WHAT THE TASK REQUIRES -> From the data underneath, reproduce exactly the stretch that begins at the line with "b) (a + 1) bs" and ends after the line with "def periodOf (code".

DATASET ->
-- ==== Sys2Proof/Syntax.lean ====
section
/-! DEFINITION. The commands of the block: one constructor for each row of the opcode table, under the row's name and with its rule. The table gives no
row any bits. A command's operands are what the world outside decides (an address, a value, a level at a pin, a sample) and, where a step may fall
at any place in the frame, `t`, its EDGE offset in ns (R12). An instruction of a frame engine carries its engine, its header and its body (R51, R52). -/
namespace Sys2Proof

open Machine
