-- ==== Sys2Proof/Machine/Ops.lean ====
section
/-! DEFINITION. The named operations over registers, memories, time and free values that every meaning is written with. -/
namespace Sys2Proof.Machine

/-! ### Registers -/

/-- The word of a register file at a host address; the reset value (R8) where nothing is listed. -/
def Regs.get (m : SMap Word) (a : Nat) : Word := SMap.get (Reg.resetOf a) m a

/-- A register file with one word written. -/
def Regs.set (m : SMap Word) (a : Nat) (v : Word) : SMap Word := SMap.set (Reg.resetOf a) m a v

/-- The register word at a host address. -/
def State.rd (s : State) (a : Nat) : Word := Regs.get s.regs a

/-- Write a whole register word, whatever its access codes: the block's own write. -/
def State.wr (s : State) (a : Nat) (v : Word) : State := { s with regs := Regs.set s.regs a v }

/-- A field of a register. -/
def State.rf (s : State) (a lo n : Nat) : Nat := fld (s.rd a) lo n

/-- A one-bit field. -/
def State.flag (s : State) (a i : Nat) : Bool := bit (s.rd a) i

/-- Write one field of a register. -/
def State.setFld (s : State) (a lo n v : Nat) : State := s.wr a (put (s.rd a) lo n v)

/-- Write one bit of a register. -/
def State.setFlag (s : State) (a i : Nat) (b : Bool) : State := s.wr a (put (s.rd a) i 1 (b2n b))

/-- Advance a counting field by `k`, saturating. -/
def State.count (s : State) (a lo n k : Nat) : State := s.setFld a lo n (satAdd n (s.rf a lo n) k)

/-- Apply `f` to 0, 1, …, n - 1 in ascending order. -/
def each (n : Nat) (f : Nat → State → State) (s : State) : State :=
  match n with
  | 0 => s
  | k + 1 => f k (each k f s)

/-- Apply `f` to each member of a list, first to last. -/
def eachOf {α : Type} (l : List α) (f : α → State → State) (s : State) : State := l.foldl (fun t x => f x t) s

/-- Apply `f` where the condition holds. -/
def State.iff (s : State) (c : Bool) (f : State → State) : State := if c then f s else s

/-! ### Memories: bytes, little-endian (R5) -/

/-- The word at byte address `a` of a memory; an unlisted byte reads 0 (log entry 5). -/
def Mem.ld (m : SMap Byte) (a : Nat) : Word :=
  wordOf (SMap.get 0 m a) (SMap.get 0 m (a + 1)) (SMap.get 0 m (a + 2)) (SMap.get 0 m (a + 3))

/-- A memory with a run of bytes stored from address `a` upwards. -/
def Mem.stBytes (m : SMap Byte) (a : Nat) : List Byte → SMap Byte
  | [] => m
  | b :: bs => Mem.stBytes (SMap.set 0 m a b) (a + 1) bs

/-- A memory with one word stored at byte address `a`, lowest byte first. -/
def Mem.st (m : SMap Byte) (a : Nat) (w : Word) : SMap Byte := Mem.stBytes m a (bytesOf w)

/-- `n` bytes from address `a`. -/
def Mem.bytes (m : SMap Byte) (a n : Nat) : List Byte := (List.range n).map fun i => SMap.get 0 m (a + i)

/-- `n` words from address `a`. -/
def Mem.words (m : SMap Byte) (a n : Nat) : List Word := (List.range n).map fun i => Mem.ld m (a + 4 * i)

/-- A memory with a run of words stored from address `a` upwards. -/
def Mem.stWords (m : SMap Byte) (a : Nat) (ws : List Word) : SMap Byte := Mem.stBytes m a (bytesOfWords ws)

/-- The Dowel tag of a value: its residue modulo 251 (R34). -/
def tagOf (w : Word) : Byte := BitVec.ofNat 8 (w.toNat % 251)

/-- Tag maps with the tags of a run of words created from their values (R35). -/
def Mem.tagWords (m : SMap Byte) (a : Nat) : List Word → SMap Byte
  | [] => m
  | w :: ws => Mem.tagWords (SMap.set 0 m a (tagOf w)) (a + 4) ws

/-- Store words into FMEM at an offset and create their tags. -/
def State.fmemPut (s : State) (ofs : Nat) (ws : List Word) : State :=
  { s with fmem := Mem.stWords s.fmem ofs ws, fmemTag := Mem.tagWords s.fmemTag ofs ws }

/-! ### Free values -/

/-- `n` bytes of a space of MRAM are written, and words with an error among them read well again (R373). -/
def State.mramWritten (s : State) (space ofs n : Nat) : State :=
  { s with mramBad := s.mramBad.filter (fun x => !(decide (x.1 = space) && decide (ofs ≤ x.2) && decide (x.2 < ofs + n))) }

/-- A word of a space of MRAM has an uncorrectable error (R373). -/
def mramFails (s : State) (space ofs : Nat) : Bool := s.mramBad.any (fun x => decide (x.1 = space) && decide (ofs ≤ x.2) && decide (x.2 < ofs + 4))

/-- The next free number: nothing constrains it (log entry 2). -/
def State.freeNat (s : State) : Nat := Config.freeNat s.free

/-- The next free word. -/
def State.freeWord (s : State) : Word := BitVec.ofNat 32 s.freeNat

/-- A free value has been used; the next one is another. -/
def State.spend (s : State) : State := { s with free := s.free + 1 }

/-! ### Time (R12, R16, R17, R31) -/

/-- FRAME_PERIOD in ns, by the code of SYS_FRMCFG.PERIOD (R40). Codes 6 and 7 are never committed. -/
def periodOf (code : Nat) : Nat :=
  match code with
  | 0 => 50000
  | 1 => 100000
  | 2 => 200000
  | 3 => 250000
  | 4 => 500000
  | _ => 1000000

/-- FRAME_PERIOD in ns. -/
def State.period (s : State) : Nat := periodOf (s.rf Reg.SYS_FRMCFG 0 3)

/-- The device's present instant, in ns since reset. -/
def State.now (s : State) : Nat := s.base + s.edge

/-- The command's own EDGE offset becomes the present instant, when it lies in this frame and not in the past. -/
def State.at (s : State) (t : Nat) : State := if s.edge ≤ t ∧ t < s.period then { s with edge := t } else s

/-- An instant: frame number and EDGE offset (R12). -/
structure Instant where
  frame : Nat
  ofs : Nat
  deriving DecidableEq, Repr

/-- The present instant. -/
def State.instant (s : State) : Instant := ⟨s.frame.toNat, s.edge⟩

/-- An instant a number of ns later, at the period given (R31). -/
def Instant.add (p : Nat) (i : Instant) (ns : Nat) : Instant := ⟨(i.frame + (i.ofs + ns) / p) % 2 ^ 48, (i.ofs + ns) % p⟩

/-- The instant of a time since reset, in the frame that it lay in (R12). -/
def State.instantOf (s : State) (t : Nat) : Instant :=
  match s.sys.spans.find? (fun x => decide (x.at_ ≤ t)) with
  | some x => ⟨(x.frame + (t - x.at_) / x.period) % 2 ^ 48, (t - x.at_) % x.period⟩
  | none => s.instant

/-- The instant some ns before the present one. -/
def State.ago (s : State) (ns : Nat) : Instant := s.instantOf (s.now - ns)

/-- The frame that begins opens a new run of frames where its period, or its number, does not follow from the run before. -/
def State.spanNow (s : State) : State :=
  match s.sys.spans with
  | x :: _ =>
    if x.period = s.period ∧ s.instantOf s.base = ⟨s.frame.toNat, 0⟩ then s
    else { s with sys := { s.sys with spans := (⟨s.base, s.frame.toNat, s.period⟩ :: s.sys.spans).take 16 } }
  | [] => { s with sys := { s.sys with spans := [⟨s.base, s.frame.toNat, s.period⟩] } }

/-- ns of an instant on a scale of periods, for comparing two of them. -/
def Instant.ns (p : Nat) (i : Instant) : Nat := i.frame * p + i.ofs

/-- The low 12 frame bits and the offset in one word: the stamp format of results and records. -/
def Instant.stamp (i : Instant) : Word := BitVec.ofNat 32 (i.frame % 4096 * 2 ^ 20 + i.ofs % 2 ^ 20)

/-- The code of a mode in SYS_MODE.MODE (R8). -/
def Mode.code : Mode → Nat
  | .sill => 0 | .boot => 1 | .idle => 2 | .run => 3 | .limp => 4 | .safe => 5 | .freeze => 6 | .service => 7

/-- The clocks run: every mode but SILL and FREEZE, and no power-fail declared (R41, R479, R496). -/
def State.clocked (s : State) : Bool := s.sys.mode ≠ .sill && s.sys.mode ≠ .freeze && !s.sys.powerFail

/-- An instant that a command of any mode carries: the model's time stands still with the clocks (R482). -/
def State.atRun (s : State) (t : Nat) : State := if s.clocked then s.at t else s

/-- Entry to SILL runs (R470). -/
def State.entersSill (s : State) : Bool := s.sys.mode = .sill && !s.sys.sillDone && !s.sys.watch && !s.sys.powerFail

/-- The device is one of a pair (R30, R383). -/
def State.solo (s : State) : Bool := s.flag Reg.SYS_FRMSTAT 1

/-- The lead of a pair (R383). -/
def State.isLead (s : State) : Bool := s.flag Reg.TRU_STAT 4

/-- A paired device that is not the lead. -/
def State.follower (s : State) : Bool := !s.solo && !s.isLead

/-! ### Staged outputs (R19, R23) -/

/-- A staged write that reached its block now: it belongs to the next boundary, or to the one after once the cutoff has passed. -/
def State.stage (s : State) (a : Nat) (v : Word) : State :=
  if s.closed then { s with stAfter := SMap.insert s.stAfter a v } else { s with stNext := SMap.insert s.stNext a v }

/-! ### The host port's flags (R375) -/

/-- Set a bit of HP_ISTAT. -/
def State.irq (s : State) (i : Nat) : State := s.setFlag Reg.HP_ISTAT i true

/-- Set an error bit of HP_STAT, and HPERR with it. -/
def State.hpErr (s : State) (i : Nat) : State := (s.setFlag Reg.HP_STAT i true).irq 6

/-- HINT_N is driven low: a bit of HP_ISTAT is 1 with its HP_IEN bit set, and the port is powered, with VIO_H in range (R375, R379, R493). -/
def State.hint (s : State) : Bool :=
  decide (s.rf Reg.HP_ISTAT 0 7 &&& s.rf Reg.HP_IEN 0 7 ≠ 0) && s.sys.mode ≠ .sill && !s.sys.viohFloat

/-! ### Input records (R19, R23, R301) -/

/-- An item enters the input record that closes at the next boundary. -/
def State.record (s : State) (i : RecItem) : State := { s with inrec := { s.inrec with next := s.inrec.next ++ [i] } }

/-- An item enters the input record that closes at the start of the present frame. -/
def State.recordCur (s : State) (i : RecItem) : State := { s with inrec := { s.inrec with cur := s.inrec.cur ++ [i] } }

/-- An item enters the next input record, or the one after it once the output cutoff has passed. -/
def State.recordCut (s : State) (i : RecItem) : State :=
  if s.closed then { s with inrec := { s.inrec with after := s.inrec.after ++ [i] } } else s.record i

end Sys2Proof.Machine
end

EXERCISE ANSWER ->
  | b :: bs => Mem.stBytes (SMap.set 0 m a b) (a + 1) bs

/-- A memory with one word stored at byte address `a`, lowest byte first. -/
def Mem.st (m : SMap Byte) (a : Nat) (w : Word) : SMap Byte := Mem.stBytes m a (bytesOf w)

/-- `n` bytes from address `a`. -/
def Mem.bytes (m : SMap Byte) (a n : Nat) : List Byte := (List.range n).map fun i => SMap.get 0 m (a + i)

/-- `n` words from address `a`. -/
def Mem.words (m : SMap Byte) (a n : Nat) : List Word := (List.range n).map fun i => Mem.ld m (a + 4 * i)

/-- A memory with a run of words stored from address `a` upwards. -/
def Mem.stWords (m : SMap Byte) (a : Nat) (ws : List Word) : SMap Byte := Mem.stBytes m a (bytesOfWords ws)

/-- The Dowel tag of a value: its residue modulo 251 (R34). -/
def tagOf (w : Word) : Byte := BitVec.ofNat 8 (w.toNat % 251)

/-- Tag maps with the tags of a run of words created from their values (R35). -/
def Mem.tagWords (m : SMap Byte) (a : Nat) : List Word → SMap Byte
  | [] => m
  | w :: ws => Mem.tagWords (SMap.set 0 m a (tagOf w)) (a + 4) ws

/-- Store words into FMEM at an offset and create their tags. -/
def State.fmemPut (s : State) (ofs : Nat) (ws : List Word) : State :=
  { s with fmem := Mem.stWords s.fmem ofs ws, fmemTag := Mem.tagWords s.fmemTag ofs ws }

/-! ### Free values -/

/-- `n` bytes of a space of MRAM are written, and words with an error among them read well again (R373). -/
def State.mramWritten (s : State) (space ofs n : Nat) : State :=
  { s with mramBad := s.mramBad.filter (fun x => !(decide (x.1 = space) && decide (ofs ≤ x.2) && decide (x.2 < ofs + n))) }

/-- A word of a space of MRAM has an uncorrectable error (R373). -/
def mramFails (s : State) (space ofs : Nat) : Bool := s.mramBad.any (fun x => decide (x.1 = space) && decide (ofs ≤ x.2) && decide (x.2 < ofs + 4))

/-- The next free number: nothing constrains it (log entry 2). -/
def State.freeNat (s : State) : Nat := Config.freeNat s.free

/-- The next free word. -/
def State.freeWord (s : State) : Word := BitVec.ofNat 32 s.freeNat

/-- A free value has been used; the next one is another. -/
def State.spend (s : State) : State := { s with free := s.free + 1 }

/-! ### Time (R12, R16, R17, R31) -/

/-- FRAME_PERIOD in ns, by the code of SYS_FRMCFG.PERIOD (R40). Codes 6 and 7 are never committed. -/
def periodOf (code : Nat) : Nat :=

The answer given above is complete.